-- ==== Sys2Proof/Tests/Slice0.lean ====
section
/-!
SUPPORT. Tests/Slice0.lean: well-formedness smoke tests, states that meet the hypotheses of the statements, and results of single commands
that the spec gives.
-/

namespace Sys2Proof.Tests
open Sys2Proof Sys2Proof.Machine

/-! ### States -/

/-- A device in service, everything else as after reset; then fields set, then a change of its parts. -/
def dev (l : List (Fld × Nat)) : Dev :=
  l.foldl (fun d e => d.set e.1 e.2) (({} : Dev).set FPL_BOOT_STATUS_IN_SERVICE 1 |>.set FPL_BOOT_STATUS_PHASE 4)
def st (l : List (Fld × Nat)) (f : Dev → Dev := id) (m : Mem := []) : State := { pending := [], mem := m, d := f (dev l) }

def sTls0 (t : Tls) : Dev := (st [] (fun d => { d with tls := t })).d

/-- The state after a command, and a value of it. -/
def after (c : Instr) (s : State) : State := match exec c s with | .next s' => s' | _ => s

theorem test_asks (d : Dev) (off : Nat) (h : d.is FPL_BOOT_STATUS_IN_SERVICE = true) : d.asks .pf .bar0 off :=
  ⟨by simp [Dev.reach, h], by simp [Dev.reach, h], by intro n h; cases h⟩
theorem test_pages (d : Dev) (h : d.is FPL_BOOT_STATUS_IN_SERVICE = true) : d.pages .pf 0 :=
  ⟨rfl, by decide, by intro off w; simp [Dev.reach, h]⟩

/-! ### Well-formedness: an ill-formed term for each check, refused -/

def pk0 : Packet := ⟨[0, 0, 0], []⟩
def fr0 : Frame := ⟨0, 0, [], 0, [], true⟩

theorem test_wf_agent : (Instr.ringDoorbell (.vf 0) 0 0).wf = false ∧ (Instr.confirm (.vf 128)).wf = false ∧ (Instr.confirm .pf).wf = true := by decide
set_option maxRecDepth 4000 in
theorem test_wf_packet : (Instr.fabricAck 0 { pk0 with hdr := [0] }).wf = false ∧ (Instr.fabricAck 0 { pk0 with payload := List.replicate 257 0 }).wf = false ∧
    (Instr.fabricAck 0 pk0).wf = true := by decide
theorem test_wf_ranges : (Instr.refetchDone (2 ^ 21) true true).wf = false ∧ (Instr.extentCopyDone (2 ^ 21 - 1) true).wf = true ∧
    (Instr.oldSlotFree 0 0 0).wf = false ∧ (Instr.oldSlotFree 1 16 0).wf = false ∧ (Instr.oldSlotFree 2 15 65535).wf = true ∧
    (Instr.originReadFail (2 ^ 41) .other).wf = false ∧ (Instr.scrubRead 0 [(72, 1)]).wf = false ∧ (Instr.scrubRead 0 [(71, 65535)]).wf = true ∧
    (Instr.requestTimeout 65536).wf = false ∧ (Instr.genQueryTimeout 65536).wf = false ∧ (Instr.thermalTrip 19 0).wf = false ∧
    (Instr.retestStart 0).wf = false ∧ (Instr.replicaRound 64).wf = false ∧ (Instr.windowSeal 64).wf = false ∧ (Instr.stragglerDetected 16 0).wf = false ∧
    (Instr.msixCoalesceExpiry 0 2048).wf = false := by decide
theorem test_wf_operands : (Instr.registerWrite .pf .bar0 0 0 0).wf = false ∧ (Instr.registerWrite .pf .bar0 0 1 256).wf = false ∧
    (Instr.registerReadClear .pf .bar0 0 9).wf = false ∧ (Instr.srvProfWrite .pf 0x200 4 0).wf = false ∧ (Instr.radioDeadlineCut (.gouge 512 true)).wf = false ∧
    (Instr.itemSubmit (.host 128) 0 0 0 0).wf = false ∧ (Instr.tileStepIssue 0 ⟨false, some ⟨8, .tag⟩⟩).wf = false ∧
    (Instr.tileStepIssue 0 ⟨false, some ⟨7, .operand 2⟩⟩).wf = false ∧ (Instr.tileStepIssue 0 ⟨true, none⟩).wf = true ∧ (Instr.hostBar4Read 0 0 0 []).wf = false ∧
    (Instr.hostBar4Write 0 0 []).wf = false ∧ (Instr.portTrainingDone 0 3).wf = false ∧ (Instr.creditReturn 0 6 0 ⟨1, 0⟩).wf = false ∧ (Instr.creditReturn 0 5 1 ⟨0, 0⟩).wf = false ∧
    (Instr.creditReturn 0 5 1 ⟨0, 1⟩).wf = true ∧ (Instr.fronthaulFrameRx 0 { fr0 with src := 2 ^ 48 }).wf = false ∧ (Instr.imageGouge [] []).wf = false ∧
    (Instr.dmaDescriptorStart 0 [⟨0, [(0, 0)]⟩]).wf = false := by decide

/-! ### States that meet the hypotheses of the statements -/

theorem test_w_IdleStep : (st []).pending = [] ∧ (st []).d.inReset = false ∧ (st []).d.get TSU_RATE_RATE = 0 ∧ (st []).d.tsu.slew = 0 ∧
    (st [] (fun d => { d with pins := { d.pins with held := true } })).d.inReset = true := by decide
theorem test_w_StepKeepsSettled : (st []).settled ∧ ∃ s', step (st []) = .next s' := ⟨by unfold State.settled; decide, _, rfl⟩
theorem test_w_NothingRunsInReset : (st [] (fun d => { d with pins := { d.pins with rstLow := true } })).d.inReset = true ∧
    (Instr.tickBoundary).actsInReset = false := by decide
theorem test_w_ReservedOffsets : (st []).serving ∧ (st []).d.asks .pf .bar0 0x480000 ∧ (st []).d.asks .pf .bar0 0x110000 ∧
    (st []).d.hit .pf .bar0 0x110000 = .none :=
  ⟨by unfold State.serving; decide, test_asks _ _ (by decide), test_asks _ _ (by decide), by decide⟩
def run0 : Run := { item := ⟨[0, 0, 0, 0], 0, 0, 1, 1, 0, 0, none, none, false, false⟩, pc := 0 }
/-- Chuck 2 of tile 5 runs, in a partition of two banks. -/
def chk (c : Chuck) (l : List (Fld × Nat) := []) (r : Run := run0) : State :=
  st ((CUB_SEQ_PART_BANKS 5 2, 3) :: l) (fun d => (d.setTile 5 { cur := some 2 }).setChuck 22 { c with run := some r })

--

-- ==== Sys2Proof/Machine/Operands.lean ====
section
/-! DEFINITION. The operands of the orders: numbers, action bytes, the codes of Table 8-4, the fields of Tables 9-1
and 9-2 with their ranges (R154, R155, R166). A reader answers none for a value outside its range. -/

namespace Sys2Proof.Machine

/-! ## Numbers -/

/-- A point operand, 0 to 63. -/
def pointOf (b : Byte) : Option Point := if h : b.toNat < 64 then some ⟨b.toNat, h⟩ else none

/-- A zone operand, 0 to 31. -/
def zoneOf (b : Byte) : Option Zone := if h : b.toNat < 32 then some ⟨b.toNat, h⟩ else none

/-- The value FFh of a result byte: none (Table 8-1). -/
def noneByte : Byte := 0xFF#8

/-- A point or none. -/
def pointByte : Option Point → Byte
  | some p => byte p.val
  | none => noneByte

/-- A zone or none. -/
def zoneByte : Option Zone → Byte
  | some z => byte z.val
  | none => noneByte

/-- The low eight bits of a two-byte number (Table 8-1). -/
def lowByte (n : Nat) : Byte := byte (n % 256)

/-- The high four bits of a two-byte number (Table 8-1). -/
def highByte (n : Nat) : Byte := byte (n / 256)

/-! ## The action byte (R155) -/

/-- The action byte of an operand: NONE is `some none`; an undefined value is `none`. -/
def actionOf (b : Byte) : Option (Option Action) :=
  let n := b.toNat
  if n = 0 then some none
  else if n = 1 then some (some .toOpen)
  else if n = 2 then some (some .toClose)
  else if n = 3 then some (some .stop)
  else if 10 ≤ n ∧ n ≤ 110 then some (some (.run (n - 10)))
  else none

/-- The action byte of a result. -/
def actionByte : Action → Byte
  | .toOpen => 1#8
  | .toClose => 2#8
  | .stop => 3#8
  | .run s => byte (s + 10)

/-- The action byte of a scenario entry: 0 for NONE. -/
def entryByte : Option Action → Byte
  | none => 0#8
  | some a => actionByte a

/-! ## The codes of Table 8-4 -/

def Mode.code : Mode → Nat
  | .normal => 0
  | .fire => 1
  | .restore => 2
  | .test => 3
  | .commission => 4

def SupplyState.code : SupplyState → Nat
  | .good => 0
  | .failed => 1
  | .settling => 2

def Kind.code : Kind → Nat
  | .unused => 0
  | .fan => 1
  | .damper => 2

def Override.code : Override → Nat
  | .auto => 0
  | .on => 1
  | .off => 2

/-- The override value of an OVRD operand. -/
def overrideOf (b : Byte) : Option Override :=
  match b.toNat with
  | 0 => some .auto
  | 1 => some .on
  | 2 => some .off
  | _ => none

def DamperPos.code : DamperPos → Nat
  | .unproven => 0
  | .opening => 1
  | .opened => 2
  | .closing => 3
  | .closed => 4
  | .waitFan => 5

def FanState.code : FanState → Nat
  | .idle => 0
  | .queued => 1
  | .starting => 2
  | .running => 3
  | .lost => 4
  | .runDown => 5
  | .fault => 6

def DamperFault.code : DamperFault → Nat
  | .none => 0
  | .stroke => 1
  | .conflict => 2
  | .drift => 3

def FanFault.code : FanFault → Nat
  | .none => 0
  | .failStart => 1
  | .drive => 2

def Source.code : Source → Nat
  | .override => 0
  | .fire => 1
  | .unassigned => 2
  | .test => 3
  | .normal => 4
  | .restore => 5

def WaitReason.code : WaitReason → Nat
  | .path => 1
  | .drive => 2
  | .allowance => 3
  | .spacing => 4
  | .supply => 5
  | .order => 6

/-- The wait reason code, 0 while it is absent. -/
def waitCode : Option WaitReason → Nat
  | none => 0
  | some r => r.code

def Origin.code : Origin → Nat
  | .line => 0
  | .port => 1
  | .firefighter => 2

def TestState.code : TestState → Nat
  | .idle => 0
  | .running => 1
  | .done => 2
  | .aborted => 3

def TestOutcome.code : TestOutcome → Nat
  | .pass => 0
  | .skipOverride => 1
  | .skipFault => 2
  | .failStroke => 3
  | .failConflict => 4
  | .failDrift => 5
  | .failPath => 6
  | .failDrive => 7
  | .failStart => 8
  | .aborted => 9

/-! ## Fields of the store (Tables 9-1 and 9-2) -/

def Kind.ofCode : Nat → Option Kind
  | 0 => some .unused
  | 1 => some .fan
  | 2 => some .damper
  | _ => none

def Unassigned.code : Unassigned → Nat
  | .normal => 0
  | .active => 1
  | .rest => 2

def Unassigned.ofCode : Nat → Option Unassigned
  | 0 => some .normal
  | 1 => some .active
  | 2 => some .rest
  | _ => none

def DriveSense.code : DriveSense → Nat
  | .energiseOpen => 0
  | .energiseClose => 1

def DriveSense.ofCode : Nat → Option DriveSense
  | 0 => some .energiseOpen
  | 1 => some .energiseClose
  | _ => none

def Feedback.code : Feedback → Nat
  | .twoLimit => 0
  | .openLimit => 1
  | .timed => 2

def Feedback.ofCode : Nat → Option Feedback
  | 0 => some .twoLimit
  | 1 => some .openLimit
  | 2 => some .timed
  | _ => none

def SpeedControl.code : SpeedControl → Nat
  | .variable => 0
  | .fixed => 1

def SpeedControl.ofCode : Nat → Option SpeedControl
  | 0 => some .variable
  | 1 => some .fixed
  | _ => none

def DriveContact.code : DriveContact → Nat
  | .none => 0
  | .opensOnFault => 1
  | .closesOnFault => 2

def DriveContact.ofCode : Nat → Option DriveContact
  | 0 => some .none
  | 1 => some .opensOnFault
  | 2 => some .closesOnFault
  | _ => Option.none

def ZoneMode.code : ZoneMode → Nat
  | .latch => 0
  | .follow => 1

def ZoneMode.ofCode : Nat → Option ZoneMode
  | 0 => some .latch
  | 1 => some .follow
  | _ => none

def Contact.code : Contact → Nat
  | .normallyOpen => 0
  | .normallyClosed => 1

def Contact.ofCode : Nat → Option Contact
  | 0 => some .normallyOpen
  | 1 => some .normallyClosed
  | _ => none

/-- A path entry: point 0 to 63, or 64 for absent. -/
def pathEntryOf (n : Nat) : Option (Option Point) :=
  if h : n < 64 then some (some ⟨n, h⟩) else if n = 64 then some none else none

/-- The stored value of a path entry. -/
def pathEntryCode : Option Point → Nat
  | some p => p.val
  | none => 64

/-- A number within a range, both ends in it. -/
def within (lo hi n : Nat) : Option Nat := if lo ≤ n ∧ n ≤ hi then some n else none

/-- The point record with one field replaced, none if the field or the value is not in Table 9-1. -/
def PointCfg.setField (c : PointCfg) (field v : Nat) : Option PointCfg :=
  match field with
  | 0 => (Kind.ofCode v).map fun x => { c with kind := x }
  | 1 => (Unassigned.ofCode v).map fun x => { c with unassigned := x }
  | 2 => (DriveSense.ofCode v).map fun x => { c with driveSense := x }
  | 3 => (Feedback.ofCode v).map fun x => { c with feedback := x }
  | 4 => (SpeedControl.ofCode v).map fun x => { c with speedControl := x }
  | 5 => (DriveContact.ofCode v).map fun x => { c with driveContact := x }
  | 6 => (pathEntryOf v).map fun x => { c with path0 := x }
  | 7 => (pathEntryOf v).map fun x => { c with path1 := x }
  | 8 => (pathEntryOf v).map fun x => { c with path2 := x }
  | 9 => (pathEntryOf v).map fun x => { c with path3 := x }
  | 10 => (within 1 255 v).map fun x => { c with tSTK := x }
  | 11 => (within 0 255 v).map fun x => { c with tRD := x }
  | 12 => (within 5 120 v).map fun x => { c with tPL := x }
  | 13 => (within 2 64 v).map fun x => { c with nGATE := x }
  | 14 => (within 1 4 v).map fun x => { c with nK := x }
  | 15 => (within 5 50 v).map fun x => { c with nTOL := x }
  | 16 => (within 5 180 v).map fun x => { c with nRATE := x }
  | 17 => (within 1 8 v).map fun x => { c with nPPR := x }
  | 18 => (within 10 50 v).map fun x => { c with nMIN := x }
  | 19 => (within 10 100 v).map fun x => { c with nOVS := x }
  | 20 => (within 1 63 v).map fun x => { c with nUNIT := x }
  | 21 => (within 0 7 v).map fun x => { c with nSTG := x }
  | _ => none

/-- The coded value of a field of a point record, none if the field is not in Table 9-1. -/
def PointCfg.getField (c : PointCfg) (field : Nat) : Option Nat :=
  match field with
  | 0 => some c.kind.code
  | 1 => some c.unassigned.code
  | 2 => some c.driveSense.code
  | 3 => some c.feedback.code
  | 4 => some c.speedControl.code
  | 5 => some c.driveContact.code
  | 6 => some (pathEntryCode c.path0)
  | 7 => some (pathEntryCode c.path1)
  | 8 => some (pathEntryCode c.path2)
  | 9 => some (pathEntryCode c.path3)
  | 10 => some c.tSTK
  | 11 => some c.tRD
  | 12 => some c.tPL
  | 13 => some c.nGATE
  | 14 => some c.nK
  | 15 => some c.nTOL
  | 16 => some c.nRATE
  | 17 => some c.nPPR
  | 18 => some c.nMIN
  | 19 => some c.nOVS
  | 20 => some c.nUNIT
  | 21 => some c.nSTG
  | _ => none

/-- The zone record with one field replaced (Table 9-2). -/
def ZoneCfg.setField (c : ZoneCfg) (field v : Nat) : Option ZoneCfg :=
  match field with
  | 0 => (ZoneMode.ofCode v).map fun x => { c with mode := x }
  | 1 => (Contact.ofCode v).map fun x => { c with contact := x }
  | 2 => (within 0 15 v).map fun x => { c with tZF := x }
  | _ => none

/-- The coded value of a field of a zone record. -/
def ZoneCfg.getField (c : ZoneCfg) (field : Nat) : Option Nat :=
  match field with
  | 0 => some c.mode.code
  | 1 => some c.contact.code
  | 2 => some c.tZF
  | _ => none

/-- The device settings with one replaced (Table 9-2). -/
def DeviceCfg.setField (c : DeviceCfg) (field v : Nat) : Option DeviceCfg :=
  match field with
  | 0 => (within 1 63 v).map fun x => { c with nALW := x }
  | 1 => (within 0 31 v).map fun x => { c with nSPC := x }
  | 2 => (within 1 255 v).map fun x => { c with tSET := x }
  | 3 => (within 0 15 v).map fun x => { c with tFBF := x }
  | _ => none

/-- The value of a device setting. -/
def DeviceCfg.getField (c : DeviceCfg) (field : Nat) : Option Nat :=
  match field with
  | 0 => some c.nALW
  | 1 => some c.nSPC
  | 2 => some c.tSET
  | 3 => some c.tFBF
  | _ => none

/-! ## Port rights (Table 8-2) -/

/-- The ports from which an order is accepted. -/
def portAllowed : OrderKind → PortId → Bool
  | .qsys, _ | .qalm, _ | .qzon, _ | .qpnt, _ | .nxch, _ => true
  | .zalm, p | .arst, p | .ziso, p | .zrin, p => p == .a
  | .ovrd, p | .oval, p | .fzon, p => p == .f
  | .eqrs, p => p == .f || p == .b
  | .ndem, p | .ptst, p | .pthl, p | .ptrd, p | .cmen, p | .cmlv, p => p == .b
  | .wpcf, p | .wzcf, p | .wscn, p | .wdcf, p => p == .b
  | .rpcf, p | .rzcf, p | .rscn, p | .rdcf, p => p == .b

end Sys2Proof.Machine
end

▶ [What you have to do]
Lines of the listing above that hold the string "absent" should each be copied.

▶ [Reply]
/-- The wait reason code, 0 while it is absent. -/
/-- A path entry: point 0 to 63, or 64 for absent. -/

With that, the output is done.